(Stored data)
━━━━━━

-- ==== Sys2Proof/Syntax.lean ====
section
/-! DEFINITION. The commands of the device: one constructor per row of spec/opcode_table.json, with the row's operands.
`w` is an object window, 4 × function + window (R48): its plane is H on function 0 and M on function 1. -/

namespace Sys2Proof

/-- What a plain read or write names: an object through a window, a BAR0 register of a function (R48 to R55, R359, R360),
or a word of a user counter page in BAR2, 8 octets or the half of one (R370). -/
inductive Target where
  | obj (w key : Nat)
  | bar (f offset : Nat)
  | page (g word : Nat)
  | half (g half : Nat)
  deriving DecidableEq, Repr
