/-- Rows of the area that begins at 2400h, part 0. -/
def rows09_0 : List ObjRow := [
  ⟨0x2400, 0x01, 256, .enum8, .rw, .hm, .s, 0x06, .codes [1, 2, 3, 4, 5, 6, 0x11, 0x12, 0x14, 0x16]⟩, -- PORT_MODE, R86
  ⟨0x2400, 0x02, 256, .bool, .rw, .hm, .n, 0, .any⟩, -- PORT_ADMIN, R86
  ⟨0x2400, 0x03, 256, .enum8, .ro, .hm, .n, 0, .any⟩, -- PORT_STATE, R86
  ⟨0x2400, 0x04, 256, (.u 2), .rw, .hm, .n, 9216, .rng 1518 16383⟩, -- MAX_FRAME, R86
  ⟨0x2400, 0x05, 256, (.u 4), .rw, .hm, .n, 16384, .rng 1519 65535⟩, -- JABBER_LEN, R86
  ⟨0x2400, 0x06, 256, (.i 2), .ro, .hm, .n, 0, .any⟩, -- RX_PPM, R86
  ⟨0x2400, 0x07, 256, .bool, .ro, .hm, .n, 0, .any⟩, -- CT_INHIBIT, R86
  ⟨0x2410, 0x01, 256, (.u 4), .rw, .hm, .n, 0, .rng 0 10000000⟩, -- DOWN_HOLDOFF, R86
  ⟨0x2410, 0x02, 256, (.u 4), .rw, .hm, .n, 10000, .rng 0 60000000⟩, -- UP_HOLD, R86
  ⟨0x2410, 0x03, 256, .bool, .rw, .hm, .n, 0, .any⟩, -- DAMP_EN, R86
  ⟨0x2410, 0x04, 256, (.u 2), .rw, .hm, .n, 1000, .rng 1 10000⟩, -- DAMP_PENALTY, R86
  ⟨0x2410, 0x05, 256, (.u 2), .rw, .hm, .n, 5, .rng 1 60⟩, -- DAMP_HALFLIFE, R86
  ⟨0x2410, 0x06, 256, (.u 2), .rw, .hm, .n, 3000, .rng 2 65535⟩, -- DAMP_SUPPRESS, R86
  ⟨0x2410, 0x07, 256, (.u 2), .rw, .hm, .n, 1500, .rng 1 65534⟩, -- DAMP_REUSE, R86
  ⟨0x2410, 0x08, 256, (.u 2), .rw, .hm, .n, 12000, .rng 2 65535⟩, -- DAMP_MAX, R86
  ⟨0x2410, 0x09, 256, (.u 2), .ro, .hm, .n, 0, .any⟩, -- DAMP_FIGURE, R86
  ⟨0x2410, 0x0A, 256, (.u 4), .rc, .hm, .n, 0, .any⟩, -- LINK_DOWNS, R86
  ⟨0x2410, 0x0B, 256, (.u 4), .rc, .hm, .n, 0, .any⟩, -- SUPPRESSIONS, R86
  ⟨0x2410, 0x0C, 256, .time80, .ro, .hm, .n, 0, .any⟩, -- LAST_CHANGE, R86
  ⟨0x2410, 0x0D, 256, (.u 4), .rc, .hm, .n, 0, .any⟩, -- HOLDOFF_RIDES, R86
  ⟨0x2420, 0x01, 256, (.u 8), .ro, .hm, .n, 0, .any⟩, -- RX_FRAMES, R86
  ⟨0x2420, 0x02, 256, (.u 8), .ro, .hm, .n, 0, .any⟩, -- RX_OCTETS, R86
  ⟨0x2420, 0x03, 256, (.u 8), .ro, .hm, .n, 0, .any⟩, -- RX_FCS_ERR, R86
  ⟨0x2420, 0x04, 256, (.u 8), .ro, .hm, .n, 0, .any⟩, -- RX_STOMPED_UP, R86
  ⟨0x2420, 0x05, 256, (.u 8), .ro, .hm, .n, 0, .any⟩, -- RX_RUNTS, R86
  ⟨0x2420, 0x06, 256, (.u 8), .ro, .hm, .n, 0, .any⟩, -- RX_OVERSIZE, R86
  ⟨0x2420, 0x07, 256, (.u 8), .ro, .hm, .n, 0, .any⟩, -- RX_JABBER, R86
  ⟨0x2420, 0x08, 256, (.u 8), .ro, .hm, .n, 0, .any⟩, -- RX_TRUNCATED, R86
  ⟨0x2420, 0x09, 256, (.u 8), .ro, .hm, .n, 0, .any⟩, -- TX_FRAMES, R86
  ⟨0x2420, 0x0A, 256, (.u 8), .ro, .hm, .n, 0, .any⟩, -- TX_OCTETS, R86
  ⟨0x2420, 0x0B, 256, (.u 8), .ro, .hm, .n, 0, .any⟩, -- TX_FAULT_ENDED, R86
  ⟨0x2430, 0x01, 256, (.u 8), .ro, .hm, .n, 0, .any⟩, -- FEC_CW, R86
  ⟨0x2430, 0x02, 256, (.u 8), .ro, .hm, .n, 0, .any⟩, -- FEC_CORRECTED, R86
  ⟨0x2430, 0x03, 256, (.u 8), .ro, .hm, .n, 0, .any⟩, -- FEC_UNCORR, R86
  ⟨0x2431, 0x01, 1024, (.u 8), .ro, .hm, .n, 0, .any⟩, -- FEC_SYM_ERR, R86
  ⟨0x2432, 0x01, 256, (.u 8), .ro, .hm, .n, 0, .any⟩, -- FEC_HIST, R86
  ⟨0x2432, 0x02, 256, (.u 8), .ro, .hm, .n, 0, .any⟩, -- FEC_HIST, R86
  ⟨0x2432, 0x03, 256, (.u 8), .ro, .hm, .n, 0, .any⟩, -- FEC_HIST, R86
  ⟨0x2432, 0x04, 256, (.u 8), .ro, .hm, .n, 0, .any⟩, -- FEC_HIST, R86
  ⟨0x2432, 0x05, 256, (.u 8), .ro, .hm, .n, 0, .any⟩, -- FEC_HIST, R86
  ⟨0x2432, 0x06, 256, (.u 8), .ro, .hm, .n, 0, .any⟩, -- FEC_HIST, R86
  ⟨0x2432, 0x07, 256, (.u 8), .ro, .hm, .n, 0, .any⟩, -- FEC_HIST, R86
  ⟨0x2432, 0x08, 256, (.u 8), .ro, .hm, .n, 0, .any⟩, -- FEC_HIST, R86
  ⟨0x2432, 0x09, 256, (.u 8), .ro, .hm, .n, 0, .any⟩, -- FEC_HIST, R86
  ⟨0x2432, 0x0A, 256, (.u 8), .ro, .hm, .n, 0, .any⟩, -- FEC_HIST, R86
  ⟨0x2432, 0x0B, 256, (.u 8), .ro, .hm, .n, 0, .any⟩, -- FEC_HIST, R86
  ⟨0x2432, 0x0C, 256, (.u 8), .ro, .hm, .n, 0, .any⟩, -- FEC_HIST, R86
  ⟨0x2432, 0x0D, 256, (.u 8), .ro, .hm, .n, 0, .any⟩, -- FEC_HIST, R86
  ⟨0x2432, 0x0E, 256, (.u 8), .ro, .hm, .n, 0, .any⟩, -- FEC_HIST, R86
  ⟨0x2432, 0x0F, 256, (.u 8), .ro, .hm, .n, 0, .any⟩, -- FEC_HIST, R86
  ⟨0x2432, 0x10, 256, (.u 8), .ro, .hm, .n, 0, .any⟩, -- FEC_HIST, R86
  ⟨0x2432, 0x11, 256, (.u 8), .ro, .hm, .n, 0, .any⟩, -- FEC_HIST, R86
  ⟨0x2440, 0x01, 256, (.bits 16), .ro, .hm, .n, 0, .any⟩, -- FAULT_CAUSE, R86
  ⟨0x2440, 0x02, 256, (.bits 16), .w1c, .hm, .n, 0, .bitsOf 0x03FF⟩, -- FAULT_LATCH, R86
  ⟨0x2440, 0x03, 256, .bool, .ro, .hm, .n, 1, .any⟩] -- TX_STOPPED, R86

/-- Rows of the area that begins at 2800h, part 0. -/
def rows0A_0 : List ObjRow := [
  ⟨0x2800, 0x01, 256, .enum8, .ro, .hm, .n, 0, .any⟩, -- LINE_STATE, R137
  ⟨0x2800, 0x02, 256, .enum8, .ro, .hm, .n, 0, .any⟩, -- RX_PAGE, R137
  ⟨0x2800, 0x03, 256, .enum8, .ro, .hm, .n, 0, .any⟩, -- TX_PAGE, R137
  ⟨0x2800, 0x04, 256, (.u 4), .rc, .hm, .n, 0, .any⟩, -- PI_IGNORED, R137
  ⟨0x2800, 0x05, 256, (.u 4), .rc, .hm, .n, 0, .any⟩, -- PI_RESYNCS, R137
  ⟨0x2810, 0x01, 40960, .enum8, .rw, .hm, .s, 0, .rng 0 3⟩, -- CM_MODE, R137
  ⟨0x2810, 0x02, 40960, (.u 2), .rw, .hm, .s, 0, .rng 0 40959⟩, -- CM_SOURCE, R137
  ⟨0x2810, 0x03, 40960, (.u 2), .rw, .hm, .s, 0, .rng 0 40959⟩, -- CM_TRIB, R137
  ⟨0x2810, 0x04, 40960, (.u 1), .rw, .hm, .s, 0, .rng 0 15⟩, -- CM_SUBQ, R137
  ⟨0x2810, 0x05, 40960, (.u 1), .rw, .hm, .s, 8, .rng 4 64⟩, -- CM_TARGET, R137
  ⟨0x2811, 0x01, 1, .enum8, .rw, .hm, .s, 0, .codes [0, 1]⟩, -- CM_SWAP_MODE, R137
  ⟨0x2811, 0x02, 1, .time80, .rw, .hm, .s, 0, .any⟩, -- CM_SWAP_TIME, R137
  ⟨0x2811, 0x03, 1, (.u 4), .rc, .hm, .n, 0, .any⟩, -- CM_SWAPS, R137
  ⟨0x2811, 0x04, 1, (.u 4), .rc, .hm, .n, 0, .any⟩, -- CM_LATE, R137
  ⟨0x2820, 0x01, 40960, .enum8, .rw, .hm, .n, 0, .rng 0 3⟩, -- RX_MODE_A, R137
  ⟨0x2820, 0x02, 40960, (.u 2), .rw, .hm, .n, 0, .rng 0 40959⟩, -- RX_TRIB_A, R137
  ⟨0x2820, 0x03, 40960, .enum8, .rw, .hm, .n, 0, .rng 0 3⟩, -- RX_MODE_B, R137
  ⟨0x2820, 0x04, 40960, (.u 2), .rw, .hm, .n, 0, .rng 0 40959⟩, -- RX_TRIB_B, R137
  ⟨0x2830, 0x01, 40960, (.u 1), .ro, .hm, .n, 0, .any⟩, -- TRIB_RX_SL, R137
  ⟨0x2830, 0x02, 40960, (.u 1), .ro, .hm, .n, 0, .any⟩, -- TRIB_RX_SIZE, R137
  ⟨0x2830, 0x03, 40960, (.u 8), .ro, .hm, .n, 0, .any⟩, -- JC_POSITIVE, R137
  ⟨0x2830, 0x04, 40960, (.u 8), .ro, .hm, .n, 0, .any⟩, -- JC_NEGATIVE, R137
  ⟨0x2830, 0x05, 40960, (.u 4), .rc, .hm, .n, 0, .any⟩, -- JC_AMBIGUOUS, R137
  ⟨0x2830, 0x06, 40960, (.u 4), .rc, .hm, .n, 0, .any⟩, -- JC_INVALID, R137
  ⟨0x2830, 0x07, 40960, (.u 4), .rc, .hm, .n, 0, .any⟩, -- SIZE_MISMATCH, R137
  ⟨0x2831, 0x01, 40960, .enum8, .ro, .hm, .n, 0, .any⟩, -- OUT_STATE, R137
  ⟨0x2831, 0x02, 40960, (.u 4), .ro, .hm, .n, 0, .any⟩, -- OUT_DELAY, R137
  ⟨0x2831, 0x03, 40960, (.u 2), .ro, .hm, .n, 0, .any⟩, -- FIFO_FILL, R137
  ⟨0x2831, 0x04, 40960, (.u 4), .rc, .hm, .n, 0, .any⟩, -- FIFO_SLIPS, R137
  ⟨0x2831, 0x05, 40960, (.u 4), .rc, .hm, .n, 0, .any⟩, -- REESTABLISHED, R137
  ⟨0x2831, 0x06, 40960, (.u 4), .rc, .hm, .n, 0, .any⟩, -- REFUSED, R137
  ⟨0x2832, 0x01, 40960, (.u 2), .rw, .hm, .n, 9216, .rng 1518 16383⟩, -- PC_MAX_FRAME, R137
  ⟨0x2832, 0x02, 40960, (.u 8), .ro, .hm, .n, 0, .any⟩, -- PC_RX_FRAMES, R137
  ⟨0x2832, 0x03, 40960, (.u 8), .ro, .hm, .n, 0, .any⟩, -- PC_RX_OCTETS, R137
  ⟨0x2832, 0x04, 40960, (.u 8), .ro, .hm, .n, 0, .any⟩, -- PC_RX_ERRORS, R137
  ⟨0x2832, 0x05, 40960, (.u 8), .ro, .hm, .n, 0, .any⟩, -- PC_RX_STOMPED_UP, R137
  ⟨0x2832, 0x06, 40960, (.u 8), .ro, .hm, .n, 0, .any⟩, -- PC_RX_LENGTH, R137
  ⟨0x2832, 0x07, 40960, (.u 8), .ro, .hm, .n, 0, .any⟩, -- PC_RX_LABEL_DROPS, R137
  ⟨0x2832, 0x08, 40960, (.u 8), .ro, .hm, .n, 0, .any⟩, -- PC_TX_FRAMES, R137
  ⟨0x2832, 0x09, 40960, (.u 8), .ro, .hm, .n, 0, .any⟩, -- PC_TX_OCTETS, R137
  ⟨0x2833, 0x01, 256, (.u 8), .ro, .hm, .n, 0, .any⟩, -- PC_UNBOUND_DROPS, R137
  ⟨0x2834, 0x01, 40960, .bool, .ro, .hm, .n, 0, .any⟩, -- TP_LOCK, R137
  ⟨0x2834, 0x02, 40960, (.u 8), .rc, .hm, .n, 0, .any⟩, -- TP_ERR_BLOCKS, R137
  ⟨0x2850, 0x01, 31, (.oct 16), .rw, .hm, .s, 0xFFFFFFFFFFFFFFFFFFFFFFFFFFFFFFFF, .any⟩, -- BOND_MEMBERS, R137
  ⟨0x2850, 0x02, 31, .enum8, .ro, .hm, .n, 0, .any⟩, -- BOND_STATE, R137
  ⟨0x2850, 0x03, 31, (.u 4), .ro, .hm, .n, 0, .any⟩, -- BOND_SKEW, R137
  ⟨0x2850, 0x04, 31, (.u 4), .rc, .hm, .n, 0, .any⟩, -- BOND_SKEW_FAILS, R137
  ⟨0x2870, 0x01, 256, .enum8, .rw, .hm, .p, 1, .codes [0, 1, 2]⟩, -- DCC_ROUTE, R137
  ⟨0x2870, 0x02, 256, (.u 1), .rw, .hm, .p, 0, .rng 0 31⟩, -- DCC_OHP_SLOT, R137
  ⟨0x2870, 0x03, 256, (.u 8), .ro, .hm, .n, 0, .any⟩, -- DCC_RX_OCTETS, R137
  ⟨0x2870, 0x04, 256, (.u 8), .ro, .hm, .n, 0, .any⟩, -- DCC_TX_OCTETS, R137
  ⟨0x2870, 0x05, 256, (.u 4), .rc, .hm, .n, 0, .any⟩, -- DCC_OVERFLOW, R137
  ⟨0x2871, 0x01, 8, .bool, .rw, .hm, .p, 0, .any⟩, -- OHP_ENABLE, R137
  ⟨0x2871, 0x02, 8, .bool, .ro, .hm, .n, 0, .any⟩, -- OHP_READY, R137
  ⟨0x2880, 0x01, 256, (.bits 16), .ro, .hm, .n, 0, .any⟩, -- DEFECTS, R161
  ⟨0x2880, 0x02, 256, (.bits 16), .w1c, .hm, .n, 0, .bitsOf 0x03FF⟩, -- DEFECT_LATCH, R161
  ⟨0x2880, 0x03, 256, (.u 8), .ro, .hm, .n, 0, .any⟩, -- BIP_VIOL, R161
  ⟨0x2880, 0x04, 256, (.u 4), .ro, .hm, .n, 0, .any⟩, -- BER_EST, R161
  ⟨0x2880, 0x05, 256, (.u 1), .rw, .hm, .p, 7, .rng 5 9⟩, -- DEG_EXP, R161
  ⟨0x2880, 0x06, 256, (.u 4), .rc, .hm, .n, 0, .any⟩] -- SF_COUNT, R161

━━━━━━

Activity: Above are the records. Print exactly, and only, the lines from the line with "-- JC_POSITIVE, R137" to the line with "-- OUT_STATE, R137", both inclusive.

Response to this exercise:
  ⟨0x2830, 0x03, 40960, (.u 8), .ro, .hm, .n, 0, .any⟩, -- JC_POSITIVE, R137
  ⟨0x2830, 0x04, 40960, (.u 8), .ro, .hm, .n, 0, .any⟩, -- JC_NEGATIVE, R137
  ⟨0x2830, 0x05, 40960, (.u 4), .rc, .hm, .n, 0, .any⟩, -- JC_AMBIGUOUS, R137
  ⟨0x2830, 0x06, 40960, (.u 4), .rc, .hm, .n, 0, .any⟩, -- JC_INVALID, R137
  ⟨0x2830, 0x07, 40960, (.u 4), .rc, .hm, .n, 0, .any⟩, -- SIZE_MISMATCH, R137
  ⟨0x2831, 0x01, 40960, .enum8, .ro, .hm, .n, 0, .any⟩, -- OUT_STATE, R137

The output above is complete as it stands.